Synchronized collection classes such as Hashtable and the synchronized wrapper classes created by the Collections.synchronizedMap are thread safe with poor concurrency, less performance and scalabilty .

1. Poor concurrency : When these collections are accessed by two or more threads, they achieve thread safety by making the collection's data private and synchronizing all public methods so that only one thread at a time can access the collection (hashtable / synchronizedMap ) data. This leads to poor concurrency. As Single lock is used for the whole collection , multiple threads struggle for the collection wide lock which reduces the performance

2. ConcurrentModificationException :

When one thread is traversing the hashtable / Collections.synchronizedMap through an Iterator , while another thread changes it by mutative operations (put, remove , etc) , iterator implemented in the java.util collections classes fails by throwing ConcurrentModificationException . The exception occurs when the hasNext() or next() method of Iterator class is called. The same error also occurs (See Code Part 1 : ) , when elements are added in hashtable or synchronizedMap , once the iterator is constructed. While iterating the collection (hashtable) through iterator , collection / table- wide locking is required , otherwise ConcurrentModificationException is occured .

3. Scalabilty Issues :

Scalabilty is the major issue when we use synchronized collections . When the workload of the application increases , increasing the resources like processor , memory should also increase the throughtput of the application. Unfortunately , it does not happen . A scalable program can handle a proportionally larger workload with more resources. As synchronized collections synchronize on a single common lock , it restricts access to a single thread at a time, other threads are restricted to access that collections , even if the resources are available to schedule those threads.

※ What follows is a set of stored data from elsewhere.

-- ==== Sys2Proof/Machine/Operands.lean ====
section
/-! DEFINITION. The operand forms (R41 to R43): a register index, checked, and the one immediate. The
machine has no addressing mode (R27). -/

namespace Sys2Proof.Machine

/-- `CheckReg(b)` (R12): the whole operand byte is compared; 8 to 255 raise `InvalidRegister`. -/
def checkReg (operand : Byte) : Except ErrorKind RegIx :=
  if h : operand.toNat < 8 then .ok ⟨operand.toNat, h⟩ else .error .invalidRegister

/-- The immediate `value` (R43): the whole byte, unsigned, used as it stands. -/
def immediate (operand : Byte) : Nat := operand.toNat

end Sys2Proof.Machine
end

4. Some of the common sequences of operations , such as put-if-absent (to check if an element is in the collection before adding it) or iteration , require external synchronization (i.e. client side locking ) (See Code Part 3 ) to avoid data races .

Code Part 1 :

//Map hm=Collections.synchronizedMap(new HashMap());

Map hm=new Hashtable(new HashMap());

//ConcurrentHashMap hm=new ConcurrentHashMap();

hm.put(1, "Blue");

hm.put(2, "Green");

hm.put(3, "Yellow");

Iterator entries = hm.entrySet().iterator();

hm.put(4, "Red");

hm.put(5, "Orange");

while (entries.hasNext()) {

Map.Entry entry = (Map.Entry) entries.next();

Integer key = (Integer)entry.getKey();

String value = (String)entry.getValue();

System.out.println("Key = " + key + ", Value = " + value);}

To overcome the above issues with the synchronized collections , a new version of HashMap with concurrent access has been designed that is ConcurrentHashMap. This class is packaged with java.util.concurrent in JDK 1.5)

The main purpose to create ConcurrentHashMap is to provide

1. better concurrency

2 high scalability

3. thread safe

and it supports
1. full concurrency of retrievals. Allows all readers to read the table concurrently . No lock is used for retrival operations.

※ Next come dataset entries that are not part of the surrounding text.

-- ==== Sys2Proof/Laws/Run.lean ====
section
/-! SUPPORT. Driving the machine: one cycle of the host's `Core.run` and of the session's runner. -/

namespace Sys2Proof.Machine

/-- One step of a run of any machine behind the host's interface. -/
theorem core_run_next (M : Host.Core) (n : Nat) (s t : M.State) (h : M.step s = .next t) :
    M.run (n + 1) s = M.run n t := by
  simp only [Host.Core.run, h]

/-- One step of a run of this machine. -/
theorem run_next (n : Nat) (s t : State) (h : step s = .next t) :
    Host.Core.run Sys2Proof.core (n + 1) s = Host.Core.run Sys2Proof.core n t :=
  core_run_next Sys2Proof.core n s t h

/-- One cycle of the session's runner. -/
theorem runCycles_next (n : Nat) (s t : State) (hr : s.status = .running) (h : step s = .next t) :
    runCycles (n + 1) s = runCycles n t := by
  simp only [runCycles, hr, h]

end Sys2Proof.Machine
end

2. concurrency for writes . Allows a limited number of writers to update the table concurrently

3. full thread safe .

ConcurrentHashMap can be used where more read operation is required ( i.e. traversal is the dominant operation )

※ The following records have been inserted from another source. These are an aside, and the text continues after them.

theorem witness_LoadedImageIsMemory :
    (List.replicate 256 1#8).length ≤ 256 ∧ ([] : List Byte).length ≤ 256 := by
  rw [List.length_replicate]
  decide
theorem witness_HostTransactions_long : 256 < (List.replicate 257 1#8).length := by
  rw [List.length_replicate]
  decide
theorem witness_HostTransactions_phases :
    (⟨.loaded, State.reset⟩ : Session).phase ≠ .constructed ∧
      (⟨.ran, State.reset⟩ : Session).phase = .ran ∧ State.reset.status = .running := by decide
theorem witness_EndedRunKeepsItsEnd :
    (runCycles 1 (machineAt 0 [0x01#8])).status ≠ .running ∧ 1 ≤ 2 := by decide
theorem witness_StoppedMachineIsFrozen :
    ((machineAt 0 []).setStatus .halted).status ≠ .running ∧
      (raise .invalidOpcode (machineAt 0 [])).status ≠ .running ∧
      (Session.mk .ran ((machineAt 0 []).setStatus .halted)).machine =
        (machineAt 0 []).setStatus .halted ∧
      (Session.mk .ran ((machineAt 0 []).setStatus .halted)).phase = .ran := by decide
theorem witness_MemoryReadsBackWrites :
    Memory.wf [(255, 1#8)] = true ∧ 255 < 256 ∧ 255 ≤ 255 ∧ 0 ≠ 255 := by decide
theorem witness_MemoryIsDeterminedByItsReads :
    Memory.wf [(3, 1#8)] = true ∧ Memory.wf (Memory.poke [] 3 1#8) = true ∧
      ∀ a, a < 256 → memRead [(3, 1#8)] a = memRead (Memory.poke [] 3 1#8) a :=
  ⟨by decide, by decide, fun _ _ => rfl⟩
theorem witness_OpcodeWordsDecode :
    0x00#8 ∉ [0x01#8, 0x82#8, 0x47#8, 0xA2#8, 0xA0#8, 0x45#8, 0x46#8, 0x50#8, 0x11#8] := by decide
theorem witness_LengthIsInTheTopBits :
    decoder 0x82#8 = some ⟨.loadImmediate, 2, false, false⟩ ∧
      decode [0x82#8, 1#8, 2#8, 3#8] = .ok (.loadImmediate 1#8 2#8, [3#8]) := by decide
theorem witness_DiscardedBytes :
    decoder 0x47#8 = some ⟨.printRegister, 1, false, false⟩ ∧
      decoder 0x11#8 = some ⟨.ret, 0, false, true⟩ := by decide
theorem witness_StepRunsTheDecodedInstruction :
    (machineAt 253 [0x45#8, 1#8]).status = .running ∧
      (machineAt 253 [0x45#8, 1#8]).pc.toNat ≤ 253 ∧
      decodeFetched ((machineAt 253 [0x45#8, 1#8]).byteAt 253)
        ((machineAt 253 [0x45#8, 1#8]).byteAt 254) ((machineAt 253 [0x45#8, 1#8]).byteAt 255) =
        some (.push 1#8) ∧
      ∀ (k : Nat) (h : k < (encode (.push 1#8)).length),
        (machineAt 253 [0x45#8, 1#8]).byteAt (253 + k) = (encode (.push 1#8))[k] := by decide
theorem witness_FetchWordRunsNext :
    State.reset.status = .running ∧ State.reset.pc.toNat ≤ 253 ∧ State.reset.mem.wf = true ∧
      decodeTableWord 16 0x0145 = some (.push 1#8) := by decide
theorem witness_FetchAtTheTopOfMemoryFaults :
    (machineAt 254 [0x01#8]).status = .running ∧ 254 ≤ (machineAt 254 [0x01#8]).pc.toNat ∧
      254 ≤ (machineAt 255 [0x01#8]).pc.toNat := by decide
theorem witness_InvalidOpcodeFaults_invalid :
    (machineAt 253 [0xA1#8]).status = .running ∧ (machineAt 253 [0xA1#8]).pc.toNat ≤ 253 ∧
      (machineAt 253 [0xA1#8]).byteAt 253 ∉ validOpcodes := by decide
/-- A state that already holds such a record meets the second clause's hypotheses. -/
theorem witness_InvalidOpcodeFaults_valid :
    ∃ s t : State, ∃ f : FaultRecord, s.status = .running ∧ s.pc.toNat ≤ 253 ∧
      s.byteAt s.pc.toNat ∈ validOpcodes ∧ step s = .next t ∧ t.fault = some f ∧
      f.kind = .invalidOpcode :=
  ⟨{ machineAt 0 [0x01#8] with fault := some ⟨.invalidOpcode, 0#8, 0#8⟩ },
   { machineAt 0 [0x01#8] with
      fault := some ⟨.invalidOpcode, 0#8, 0#8⟩, pc := 1#8, status := .halted },
   ⟨.invalidOpcode, 0#8, 0#8⟩, by decide, by decide, by decide, rfl, rfl, rfl⟩
theorem witness_FaultCommitsNothingElse :
    (machineAt 254 []).status = .running ∧
      step (machineAt 254 []) = .next (faultOf .outOfBounds (machineAt 254 [])) ∧
      (faultOf .outOfBounds (machineAt 254 [])).status = .faulted ∧
      exec (.push 8#8) (machineAt 0 []) = .next (faultOf .invalidRegister (machineAt 0 [])) ∧
      (faultOf .invalidRegister (machineAt 0 [])).status = .faulted :=
  ⟨rfl, rfl, rfl, rfl, rfl⟩
/-- Only a state no run reaches, one that already holds such a record, meets these hypotheses. -/
theorem witness_UnsupportedOperationIsUnreachable :
    ∃ s t : State, ∃ f : FaultRecord, step s = .next t ∧ t.fault = some f ∧
      f.kind = .unsupportedOperation :=
  ⟨raise .unsupportedOperation (machineAt 0 []), raise .unsupportedOperation (machineAt 0 []),
   ⟨.unsupportedOperation, 0#8, 0#8⟩, rfl, rfl, rfl⟩
theorem witness_StepIsTheWholeCycle : State.reset.status = .running := rfl
theorem witness_StepKeepsTheInvariant :
    (machineAt 0 [0x01#8]).Inv ∧ ∃ t, step (machineAt 0 [0x01#8]) = .next t := by
  refine ⟨⟨by decide, rfl, by decide, ?_, by decide⟩, _, rfl⟩
  intro f hf
  cases hf
theorem witness_EveryRunKeepsTheInvariant :
    ∃ h h' : Session, ∃ r : RunResult,
      Session.load [0x01#8] (Session.construct ⟨0#8⟩) = .ok h ∧ Session.run 2 h = .ok (h', r) ∧
      r = .cleanHalt :=
  ⟨_, _, _, rfl, rfl, by decide⟩
theorem witness_FlagsAndConfigurationNeverChange :
    (∃ t, step (machineAt 0 [0x01#8]) = .next t) ∧ ∃ t, exec .ret (machineAt 0 []) = .next t :=
  ⟨⟨_, rfl⟩, _, rfl⟩
/-- Every branch of the whole-machine rules over a step has a step: one that prints, one that stores, one
that halts and one that does none of these. -/
theorem witness_step_rules :
    after (step (machineAt 0 [0x47#8, 7#8])) (·.out) = some [244#8] ∧
      after (step (machineAt 0 [0x45#8, 7#8])) (·.mem) =
        some [(0, 0x45#8), (1, 7#8), (243, 243#8)] ∧
      after (step (machineAt 253 [0x01#8])) (·.status) = some .halted ∧
      after (step (machineAt 252 [0x82#8, 0#8, 9#8])) (fun t => (t.out, t.status)) =
        some ([], .running) := by decide
theorem witness_AdvanceFollowsTheDecoder :
    encode (.mul 0#8 1#8) = [0xA2#8, 0#8, 1#8] ∧
      decoder 0xA2#8 = some ⟨.mul, 2, true, false⟩ ∧
      after (exec (.mul 0#8 1#8) (machineAt 252 [])) (·.status) = some .running ∧
      encode (.call 6#8) = [0x50#8, 6#8] ∧ decoder 0x50#8 = some ⟨.call, 1, false, true⟩ ∧
      after (exec (.call 6#8) (machineAt 253 [])) (·.status) = some .running ∧
      encode .ret = [0x11#8] ∧ decoder 0x11#8 = some ⟨.ret, 0, false, true⟩ ∧
      after (exec .ret ((machineAt 253 []).writeReg 7 243)) (·.status) = some .running := by decide
theorem witness_HaltCompletes : (machineAt 253 []).pc.toNat ≤ 253 := by decide
theorem witness_LoadImmediateCompletes :
    (7 : RegIx).val = (7#8 : Byte).toNat ∧ (machineAt 252 []).pc.toNat ≤ 252 := by decide
theorem witness_PrintRegisterCompletes :
    (7 : RegIx).val = (7#8 : Byte).toNat ∧ (machineAt 253 []).pc.toNat ≤ 253 := by decide
theorem witness_AddAndMulComplete :
    (0 : RegIx).val = (0#8 : Byte).toNat ∧ (7 : RegIx).val = (7#8 : Byte).toNat ∧
      (machineAt 252 []).pc.toNat ≤ 252 := by decide
/-- PUSH and CALL, at 253 with the stack pointer at 1, R7 and another register. -/
theorem witness_PushCompletes_CallCompletes :
    (0 : RegIx).val = (0#8 : Byte).toNat ∧ (7 : RegIx).val = (7#8 : Byte).toNat ∧
      ((machineAt 253 []).writeReg 7 1).pc.toNat ≤ 253 ∧
      1 ≤ (((machineAt 253 []).writeReg 7 1).reg 7).toNat := by decide
/-- POP and RETURN, at 253 with the stack pointer one below `STACK_TOP` and at 0. -/
theorem witness_PopCompletes_ReturnCompletes :
    (7 : RegIx).val = (7#8 : Byte).toNat ∧ ((machineAt 253 []).writeReg 7 243).pc.toNat ≤ 253 ∧
      (((machineAt 253 []).writeReg 7 243).reg 7).toNat < (machineAt 253 []).config.stackTop.toNat ∧
      (((machineAt 253 []).writeReg 7 0).reg 7).toNat <
        (machineAt 253 []).config.stackTop.toNat := by decide
theorem witness_InvalidRegisterFaults_bad :
    ∃ b ∈ (Instr.add 0#8 8#8).registerOperands, 7 < b.toNat := ⟨8#8, by decide, by decide⟩
theorem witness_InvalidRegisterFaults_good :
    (∀ b ∈ (Instr.add 0#8 7#8).registerOperands, b.toNat ≤ 7) ∧
      ∃ t f, exec .halt { machineAt 0 [] with fault := some ⟨.invalidRegister, 0#8, 0#8⟩ } = .next t ∧
        t.fault = some f ∧ f.kind = .invalidRegister :=
  ⟨by decide, _, _, rfl, rfl, rfl⟩
theorem witness_StackOverflowFaults :
    (7#8 : Byte).toNat ≤ 7 ∧ ((machineAt 0 []).writeReg 7 0).reg 7 = 0#8 ∧
      after (exec (.call 7#8) ((machineAt 0 []).writeReg 7 0)) (fun t => t.fault.map (·.kind)) =
        some (some .stackOverflow) := by decide
theorem witness_StackUnderflowFaults :
    (machineAt 0 []).config.stackTop.toNat ≤ ((machineAt 0 []).reg 7).toNat ∧
      (machineAt 0 []).config.stackTop.toNat ≤ (((machineAt 0 []).writeReg 7 255).reg 7).toNat ∧
      after (exec .ret (machineAt 0 [])) (fun t => t.fault.map (·.kind)) =
        some (some .stackUnderflow) := by decide
theorem witness_AdvancePastTheEndFaults :
    (Instr.add 0#8 7#8).tag = .add ∧ (Instr.add 0#8 7#8).wellFormed = true ∧
      (machineAt 253 []).pc.toNat = 253 := by decide
/-- The frames: every instruction answers a next state that is no fault on the operands given. -/
theorem witness_frames :
    ([Instr.halt, .loadImmediate 7#8 0#8, .printRegister 0#8, .mul 0#8 0#8, .add 7#8 1#8, .push 7#8,
      .pop 7#8, .pop 0#8, .call 1#8, .ret].map
      (fun i => after (exec i ((machineAt 0 []).writeReg 7 243)) (fun t => t.status == .faulted))).all
      (· == some false) = true := by decide
theorem witness_PushAndCallFrame :
    pushAddress (machineAt 0 []) = .ok 243 ∧
      pushAddress ((machineAt 0 []).writeReg 7 0) = .error .stackOverflow := by decide
theorem witness_PushThenPopMovesTheValue :
    (1 : RegIx).val = (1#8 : Byte).toNat ∧ (6 : RegIx).val = (6#8 : Byte).toNat ∧
      (1 : RegIx) ≠ 7 ∧ (6 : RegIx) ≠ 7 ∧ (machineAt 251 []).mem.wf = true ∧
      (machineAt 251 []).pc.toNat ≤ 251 ∧ 1 ≤ ((machineAt 251 []).reg 7).toNat ∧
      ((machineAt 251 []).reg 7).toNat ≤ (machineAt 251 []).config.stackTop.toNat := by decide
theorem witness_CallThenReturnComesBack :
    (6 : RegIx).val = (6#8 : Byte).toNat ∧ (6 : RegIx) ≠ 7 ∧ (machineAt 253 []).mem.wf = true ∧
      (machineAt 253 []).pc.toNat ≤ 253 ∧ 1 ≤ ((machineAt 253 []).reg 7).toNat ∧
      ((machineAt 253 []).reg 7).toNat ≤ (machineAt 253 []).config.stackTop.toNat := by decide
/-- PUSH R0 at 251 with the stack pointer three above PC, R0 an invalid opcode byte (0). -/
def pushesBeforeItself : State := (machineAt 251 [0x45#8, 0#8]).writeReg 7 254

How a ConcurrentHashMap is implemented ? or How it works? or how concurrency is achieved?

          Volatile fields and lock striping plays major role for to achieve concurrency .
Lock striping :   Synchronizing every method on a single lock, restricts access to a single thread at a time.   Instead of using single lock , ConcurrentHashMap uses different locking mechanism called lock striping to access the shared collection concurrently which increases the scalabilty and performance .     Using different locks to allow different threads to operate on different portions of the same data structure called lock striping. Splitting the lock into more than one improves the scalability . For example two locks allow two threads to execute concurrently instead of one.

    Lock splitting can sometimes be extended to partition locking on a variablesized set of independent objects, in which case it is called lock striping.

              Now let see that how lock striping mechanism is applied to ConcurrentHashMap . The strategy is to subdivide the collection (hashtable) into independent subsets called segments each guarded by a lock sothat each subset (itself a hashtable)   can be accessed concurrently.    It uses an array of 16 locks each of which guards 1/16 of the hash buckets. N/16 locks are used for a hashtable having N hash buckets. Hash bucket N is guarded by lock N mod 16. 16 locks allow maximum of 16 threads to modify the hashtable at same time.   Mutative operations such as put() and remove() use locks where as read operation does not use locks .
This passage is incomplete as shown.